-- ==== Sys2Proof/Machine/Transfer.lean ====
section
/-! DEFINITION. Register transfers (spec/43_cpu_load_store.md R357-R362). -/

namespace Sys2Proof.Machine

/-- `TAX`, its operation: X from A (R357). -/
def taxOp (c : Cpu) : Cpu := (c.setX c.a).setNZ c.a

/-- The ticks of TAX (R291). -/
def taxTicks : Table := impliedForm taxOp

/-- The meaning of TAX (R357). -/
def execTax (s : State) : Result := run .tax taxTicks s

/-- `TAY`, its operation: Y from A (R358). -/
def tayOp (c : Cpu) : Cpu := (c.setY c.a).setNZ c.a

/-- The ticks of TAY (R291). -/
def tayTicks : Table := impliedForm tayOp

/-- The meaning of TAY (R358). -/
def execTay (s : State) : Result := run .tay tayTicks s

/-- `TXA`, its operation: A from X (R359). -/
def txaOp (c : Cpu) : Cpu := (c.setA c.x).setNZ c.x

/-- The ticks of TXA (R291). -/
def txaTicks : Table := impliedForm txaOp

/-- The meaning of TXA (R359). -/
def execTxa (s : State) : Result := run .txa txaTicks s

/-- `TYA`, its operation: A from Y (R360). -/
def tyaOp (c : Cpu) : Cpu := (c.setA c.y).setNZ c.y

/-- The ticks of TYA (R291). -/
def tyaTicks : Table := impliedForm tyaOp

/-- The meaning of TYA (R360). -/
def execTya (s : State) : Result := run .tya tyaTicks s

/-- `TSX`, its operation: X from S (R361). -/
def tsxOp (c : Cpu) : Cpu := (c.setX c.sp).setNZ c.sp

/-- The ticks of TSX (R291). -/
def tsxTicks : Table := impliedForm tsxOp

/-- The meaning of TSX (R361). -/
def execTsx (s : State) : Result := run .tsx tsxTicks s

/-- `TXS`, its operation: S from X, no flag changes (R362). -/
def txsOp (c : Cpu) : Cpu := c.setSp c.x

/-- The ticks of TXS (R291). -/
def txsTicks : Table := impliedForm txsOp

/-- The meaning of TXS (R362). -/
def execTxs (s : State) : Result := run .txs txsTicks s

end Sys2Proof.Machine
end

________________________________________

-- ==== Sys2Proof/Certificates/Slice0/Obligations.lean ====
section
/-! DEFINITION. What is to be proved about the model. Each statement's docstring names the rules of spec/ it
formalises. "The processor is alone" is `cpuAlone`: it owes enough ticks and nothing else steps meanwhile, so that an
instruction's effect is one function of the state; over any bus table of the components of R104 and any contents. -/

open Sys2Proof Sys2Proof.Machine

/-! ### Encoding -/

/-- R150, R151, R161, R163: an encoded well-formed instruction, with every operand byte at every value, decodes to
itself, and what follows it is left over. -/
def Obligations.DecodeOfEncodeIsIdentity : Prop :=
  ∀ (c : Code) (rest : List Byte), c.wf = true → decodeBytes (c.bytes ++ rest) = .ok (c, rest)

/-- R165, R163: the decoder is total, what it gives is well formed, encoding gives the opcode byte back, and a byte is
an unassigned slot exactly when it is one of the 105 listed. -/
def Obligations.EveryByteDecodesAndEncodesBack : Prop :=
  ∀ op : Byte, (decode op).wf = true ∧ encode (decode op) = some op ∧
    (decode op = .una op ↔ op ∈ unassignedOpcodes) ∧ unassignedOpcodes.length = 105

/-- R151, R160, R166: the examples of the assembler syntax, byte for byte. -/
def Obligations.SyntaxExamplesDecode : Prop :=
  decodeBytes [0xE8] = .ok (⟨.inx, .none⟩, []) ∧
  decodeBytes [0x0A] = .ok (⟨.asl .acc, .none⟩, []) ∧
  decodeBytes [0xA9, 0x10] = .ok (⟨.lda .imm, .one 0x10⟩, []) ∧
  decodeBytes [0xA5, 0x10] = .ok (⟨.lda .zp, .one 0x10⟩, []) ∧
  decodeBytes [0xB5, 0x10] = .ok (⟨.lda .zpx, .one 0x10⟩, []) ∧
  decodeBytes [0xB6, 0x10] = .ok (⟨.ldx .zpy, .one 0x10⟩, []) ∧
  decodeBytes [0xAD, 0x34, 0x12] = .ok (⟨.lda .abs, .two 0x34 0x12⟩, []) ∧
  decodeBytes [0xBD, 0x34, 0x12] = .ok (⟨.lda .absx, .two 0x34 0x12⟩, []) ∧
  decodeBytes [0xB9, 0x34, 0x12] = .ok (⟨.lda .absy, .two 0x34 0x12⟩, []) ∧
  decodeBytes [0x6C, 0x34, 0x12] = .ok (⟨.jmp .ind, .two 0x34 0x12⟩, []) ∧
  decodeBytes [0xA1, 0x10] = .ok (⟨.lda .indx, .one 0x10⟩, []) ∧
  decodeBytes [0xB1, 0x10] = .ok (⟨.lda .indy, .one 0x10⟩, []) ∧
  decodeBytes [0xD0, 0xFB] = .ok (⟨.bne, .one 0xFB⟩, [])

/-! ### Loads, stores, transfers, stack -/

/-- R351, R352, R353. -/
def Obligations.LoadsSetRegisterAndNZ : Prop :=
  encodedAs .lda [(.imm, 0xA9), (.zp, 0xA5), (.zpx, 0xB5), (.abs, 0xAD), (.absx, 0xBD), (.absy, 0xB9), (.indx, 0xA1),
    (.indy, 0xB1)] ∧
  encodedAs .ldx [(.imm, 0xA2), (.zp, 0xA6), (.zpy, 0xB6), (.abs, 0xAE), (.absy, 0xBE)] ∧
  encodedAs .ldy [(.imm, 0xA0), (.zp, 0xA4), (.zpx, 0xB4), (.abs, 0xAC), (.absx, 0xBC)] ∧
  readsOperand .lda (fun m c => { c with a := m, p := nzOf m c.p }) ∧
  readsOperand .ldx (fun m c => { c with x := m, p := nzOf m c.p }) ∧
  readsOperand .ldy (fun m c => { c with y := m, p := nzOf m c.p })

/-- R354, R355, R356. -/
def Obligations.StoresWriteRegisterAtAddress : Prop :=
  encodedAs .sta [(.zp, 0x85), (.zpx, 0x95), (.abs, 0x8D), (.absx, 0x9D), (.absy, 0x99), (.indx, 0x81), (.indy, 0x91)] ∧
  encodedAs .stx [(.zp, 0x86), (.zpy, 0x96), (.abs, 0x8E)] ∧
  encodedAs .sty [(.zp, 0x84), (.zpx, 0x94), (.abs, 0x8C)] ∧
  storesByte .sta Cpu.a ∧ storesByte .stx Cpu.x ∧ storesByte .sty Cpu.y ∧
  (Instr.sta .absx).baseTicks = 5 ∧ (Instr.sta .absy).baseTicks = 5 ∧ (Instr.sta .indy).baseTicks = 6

________________________________________

* **Try it**
Proceeding from the line containing "R355, R356. -/" through the line containing "(Instr.sta .absx).baseTicks = 5", transcribe the lines above exactly, both end lines included.

* **Solved problem**
/-- R354, R355, R356. -/
def Obligations.StoresWriteRegisterAtAddress : Prop :=
  encodedAs .sta [(.zp, 0x85), (.zpx, 0x95), (.abs, 0x8D), (.absx, 0x9D), (.absy, 0x99), (.indx, 0x81), (.indy, 0x91)] ∧
  encodedAs .stx [(.zp, 0x86), (.zpy, 0x96), (.abs, 0x8E)] ∧
  encodedAs .sty [(.zp, 0x84), (.zpx, 0x94), (.abs, 0x8C)] ∧
  storesByte .sta Cpu.a ∧ storesByte .stx Cpu.x ∧ storesByte .sty Cpu.y ∧
  (Instr.sta .absx).baseTicks = 5 ∧ (Instr.sta .absy).baseTicks = 5 ∧ (Instr.sta .indy).baseTicks = 6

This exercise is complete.